Earthjade
Member
The Federal Reserve said it will expand its holdings of long-term securities with open-ended purchases of $40 billion of mortgage debt a month in a third round of quantitative easing as it seeks to boost growth and reduce unemployment.
"If the outlook for the labor market does not improve substantially, the committee will continue its purchases of agency mortgage-backed securities, undertake additional asset purchases and employ its other policy tools as appropriate," the Federal Open Market Committee said today in a statement at the end of a two-day meeting in Washington.
The FOMC said it would probably hold the federal funds rate near zero "at least through mid-2015." Since January, the Fed had said the rate was likely to stay low at least through late 2014. The Fed said "a highly accommodative stance of monetary policy will remain appropriate for a considerable time after the economic recovery strengthens."
Chairman Ben S. Bernanke is enlarging his supply of unconventional tools to attack unemployment stuck above 8 percent since February 2009, a situation he has called a "grave concern." The decision provoked a renewed backlash from Republicans, including Senator Bob Corker of Tennessee, who said Bernanke's policies damage the Fed's credibility while doing little to spur the economy.
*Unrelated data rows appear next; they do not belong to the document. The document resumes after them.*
-- ==== Sys2Proof/Proofs/Headers.lean ====
section
/-! PROOFS. Header words read as numbers: the fields, the decoder by cases on them, and for each answer of the decoder
the words that get it (R71 to R74, R76, R82). -/

namespace Sys2Proof

/-! ### The fields -/

/-- A bit field of a header word, read on the number. -/
theorem extractLsb'_eq_ofNat_iff (hdr : Word32) (start : Nat) {len c : Nat} (hc : c < 2 ^ len) :
    hdr.extractLsb' start len = BitVec.ofNat len c ↔ hdr.toNat / 2 ^ start % 2 ^ len = c := by
  rw [← BitVec.toNat_inj, BitVec.extractLsb'_toNat, BitVec.toNat_ofNat, Nat.shiftRight_eq_div_pow,
    Nat.mod_eq_of_lt hc]

/-- The opcode of a header word, read on the number (R71). -/
theorem opcode_eq_ofNat_iff (hdr : Word32) {c : Nat} (hc : c < 2 ^ 8) :
    hdr.extractLsb' 24 8 = BitVec.ofNat 8 c ↔ hdr.toNat / 2 ^ 24 = c := by
  have hlt := hdr.isLt
  rw [extractLsb'_eq_ofNat_iff hdr 24 hc]
  omega

/-- `hdr[16]` names the rule, read on the number (R72). -/
theorem ruleOfBit_getLsbD (hdr : Word32) :
    ruleOfBit (hdr.getLsbD 16) = if hdr.toNat / 65536 % 2 = 1 then .keccak else .sha3 := by
  simp [ruleOfBit, BitVec.getLsbD, Nat.testBit_eq_decide_div_mod_eq]

/-- The number of a header word, from its channel bytes (R82). -/
theorem headerOfBytes_toNat (b0 b1 b2 b3 : Byte) :
    (headerOfBytes b0 b1 b2 b3).toNat = b0.toNat + 256 * b1.toNat + 65536 * b2.toNat + 16777216 * b3.toNat := by
  have happend {m n : Nat} (u : BitVec m) (v : BitVec n) : (u ++ v).toNat = u.toNat * 2 ^ n + v.toNat := by
    rw [BitVec.toNat_append, ← Nat.shiftLeft_add_eq_or_of_lt v.isLt, Nat.shiftLeft_eq]
  simp only [headerOfBytes, happend]
  omega

/-- Four channel bytes are the bytes of the header word they make (R82). -/
theorem headerBytes_headerOfBytes (b0 b1 b2 b3 : Byte) :
    headerBytes (headerOfBytes b0 b1 b2 b3) = [b0, b1, b2, b3] := by
  have h0 := b0.isLt
  have h1 := b1.isLt
  have h2 := b2.isLt
  have h3 := b3.isLt
  simp only [headerBytes, List.cons.injEq, and_true, ← BitVec.toNat_inj, BitVec.extractLsb'_toNat,
    Nat.shiftRight_eq_div_pow, headerOfBytes_toNat]
  omega

/-! ### The words of each command -/

/-- The decoder of header words, read on the number (R71 to R74, R76). -/
theorem decodeHeader_eq_ite_toNat (hdr : Word32) :
    decodeHeader hdr =
      if hdr.toNat / 2 ^ 24 = 1 then
        if hdr.toNat / 2 ^ 17 % 2 ^ 7 = 0 then
          .new (hdr.toNat % 65536) (if hdr.toNat / 65536 % 2 = 1 then .keccak else .sha3)
        else .illegal .reservedNew
      else if hdr.toNat / 2 ^ 24 = 2 then .absorb (hdr.toNat % 2 ^ 24)
      else if hdr.toNat / 2 ^ 24 = 3 then
        if hdr.toNat / 2 ^ 0 % 2 ^ 24 = 0 then .finalize else .illegal .reservedFinalize
      else .illegal .undefinedOpcode := by
  rw [decodeHeader, ruleOfBit_getLsbD, BitVec.extractLsb'_toNat, BitVec.extractLsb'_toNat, Nat.shiftRight_zero]
  exact if_congr (opcode_eq_ofNat_iff hdr (by decide))
    (if_congr (extractLsb'_eq_ofNat_iff hdr 17 (by decide)) rfl rfl)
    (if_congr (opcode_eq_ofNat_iff hdr (by decide)) rfl
      (if_congr (opcode_eq_ofNat_iff hdr (by decide))
        (if_congr (extractLsb'_eq_ofNat_iff hdr 0 (by decide)) rfl rfl) rfl))

/-- The words that are NEW, with their operands (R72). -/
theorem decodeHeader_eq_new_iff (hdr : Word32) (b : Nat) (k : PadRule) :
    decodeHeader hdr = .new b k ↔
      hdr.toNat / 2 ^ 17 = 128 ∧ b = hdr.toNat % 65536 ∧
        k = if hdr.toNat / 65536 % 2 = 1 then PadRule.keccak else PadRule.sha3 := by
  rw [decodeHeader_eq_ite_toNat]
  split_ifs <;> simp [eq_comm] <;> omega

/-- The words that are ABSORB, with their length (R73). -/
theorem decodeHeader_eq_absorb_iff (hdr : Word32) (len : Nat) :
    decodeHeader hdr = .absorb len ↔ hdr.toNat / 2 ^ 24 = 2 ∧ len = hdr.toNat % 2 ^ 24 := by
  rw [decodeHeader_eq_ite_toNat]
  split_ifs <;> simp [eq_comm] <;> omega

/-- The four channel bytes of an ABSORB header: the length, least significant byte first, and the opcode (R73, R82). -/
theorem decodeHeader_headerOfBytes_eq_absorb_iff (b0 b1 b2 b3 : Byte) (len : Nat) :
    decodeHeader (headerOfBytes b0 b1 b2 b3) = .absorb len ↔
      b3 = 0x02#8 ∧ len = b0.toNat + 256 * b1.toNat + 65536 * b2.toNat := by
  have h0 := b0.isLt
  have h1 := b1.isLt
  have h2 := b2.isLt
  rw [decodeHeader_eq_absorb_iff, headerOfBytes_toNat, ← BitVec.toNat_inj, BitVec.toNat_ofNat]
  omega

/-- The one word that is FINALIZE (R74). -/
theorem decodeHeader_eq_finalize_iff (hdr : Word32) :
    decodeHeader hdr = .finalize ↔ hdr.toNat = 0x03000000 := by
  rw [decodeHeader_eq_ite_toNat]
  split_ifs <;> simp <;> omega

/-- The words that are a NEW with a reserved bit set (R72, R76 b). -/
theorem decodeHeader_eq_reservedNew_iff (hdr : Word32) :
    decodeHeader hdr = .illegal .reservedNew ↔ hdr.toNat / 2 ^ 24 = 1 ∧ hdr.toNat / 2 ^ 17 ≠ 128 := by
  rw [decodeHeader_eq_ite_toNat]
  split_ifs <;> simp <;> omega

/-- The words that are a FINALIZE with a reserved bit set (R74, R76 c). -/
theorem decodeHeader_eq_reservedFinalize_iff (hdr : Word32) :
    decodeHeader hdr = .illegal .reservedFinalize ↔ hdr.toNat / 2 ^ 24 = 3 ∧ hdr.toNat ≠ 0x03000000 := by
  rw [decodeHeader_eq_ite_toNat]
  split_ifs <;> simp <;> omega

/-- The illegal words are those of cases (a) to (c) of R76. -/
theorem exists_decodeHeader_eq_illegal_iff (hdr : Word32) :
    (∃ reason, decodeHeader hdr = .illegal reason) ↔ Machine.illegalWord hdr = true := by
  rw [decodeHeader_eq_ite_toNat, Machine.illegalWord]
  split_ifs <;> simp <;> omega

/-- A legal header word is told by what it decodes to: no two words are the same command. -/
theorem eq_of_decodeHeader_eq {u v : Word32} (h : decodeHeader u = decodeHeader v)
    (hlegal : ∀ reason, decodeHeader v ≠ .illegal reason) : u = v := by
  apply BitVec.eq_of_toNat_eq
  cases e : decodeHeader v with
  | new b k =>
    obtain ⟨hu, hbu, hku⟩ := (decodeHeader_eq_new_iff u b k).mp (h.trans e)
    obtain ⟨hv, hbv, hkv⟩ := (decodeHeader_eq_new_iff v b k).mp e
    rw [hku] at hkv
    split_ifs at hkv <;> omega
  | absorb len =>
    obtain ⟨hu, hlu⟩ := (decodeHeader_eq_absorb_iff u len).mp (h.trans e)
    obtain ⟨hv, hlv⟩ := (decodeHeader_eq_absorb_iff v len).mp e
    omega
  | finalize => rw [(decodeHeader_eq_finalize_iff u).mp (h.trans e), (decodeHeader_eq_finalize_iff v).mp e]
  | illegal reason => exact absurd e (hlegal reason)

/-! ### The words of the encoder -/

/-- A word that decodes to a command is the word that encodes it, since that word decodes to it too (R72). -/
theorem encodeHeader_eq_of_decodeHeader_new {hdr : Word32} {b : Nat} {k : PadRule} (h : decodeHeader hdr = .new b k) :
    encodeHeader (.new b k) = hdr :=
  eq_of_decodeHeader_eq
    ((decodeHeader_encodeHeader_new k (width_le_of_decodeHeader_new h)).trans h.symm) (by simp [h])

/-- The same of ABSORB, where the header gives the length of the payload (R73). -/
theorem encodeHeader_eq_of_decodeHeader_absorb {hdr : Word32} {payload : List Byte}
    (h : decodeHeader hdr = .absorb payload.length) : encodeHeader (.absorb payload) = hdr :=
  eq_of_decodeHeader_eq
    ((decodeHeader_encodeHeader_absorb (length_le_of_decodeHeader_absorb h)).trans h.symm) (by simp [h])

/-- The same of FINALIZE (R74). -/
theorem encodeHeader_eq_of_decodeHeader_finalize {hdr : Word32} (h : decodeHeader hdr = .finalize) :
    encodeHeader .finalize = hdr :=
  eq_of_decodeHeader_eq (Eq.trans (by decide) h.symm) (by simp [h])

/-- The six legal NEW words of R72. -/
theorem supported_new_word_iff (hdr : Word32) :
    (∃ b k, decodeHeader hdr = .new b k ∧ (b = 256 ∨ b = 384 ∨ b = 512)) ↔
      hdr ∈ ([0x01000100, 0x01000180, 0x01000200, 0x01010100, 0x01010180, 0x01010200] : List Word32) := by
  constructor
  · rintro ⟨b, k, h, hb⟩
    rw [← encodeHeader_eq_of_decodeHeader_new h]
    obtain rfl | rfl | rfl := hb <;> cases k <;> decide
  · intro h
    simp only [List.mem_cons, List.not_mem_nil, or_false] at h
    obtain rfl | rfl | rfl | rfl | rfl | rfl := h <;> exact ⟨_, _, rfl, by decide⟩

end Sys2Proof
end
Stocks soared after the Fed's statement. The Standard & Poor's 500 Index jumped 1.6 percent to 1,459.92 at 2:24 p.m. in New York. The yield on the 10-year Treasury note rose to 1.78 percent from as low as 1.71 percent.
http://www.bloomberg.com/news/2012-...illion-in-mortgage-securities-each-month.html
Frankly though, I'm surprised today's surge in gold and silver wasn't higher on the news.
I'm also surprised with the Fed announcing what is essentially indefinite QE.
I thought they loved giving the market occasional doses of hopium and you can't do that if it's permanently priced into the market.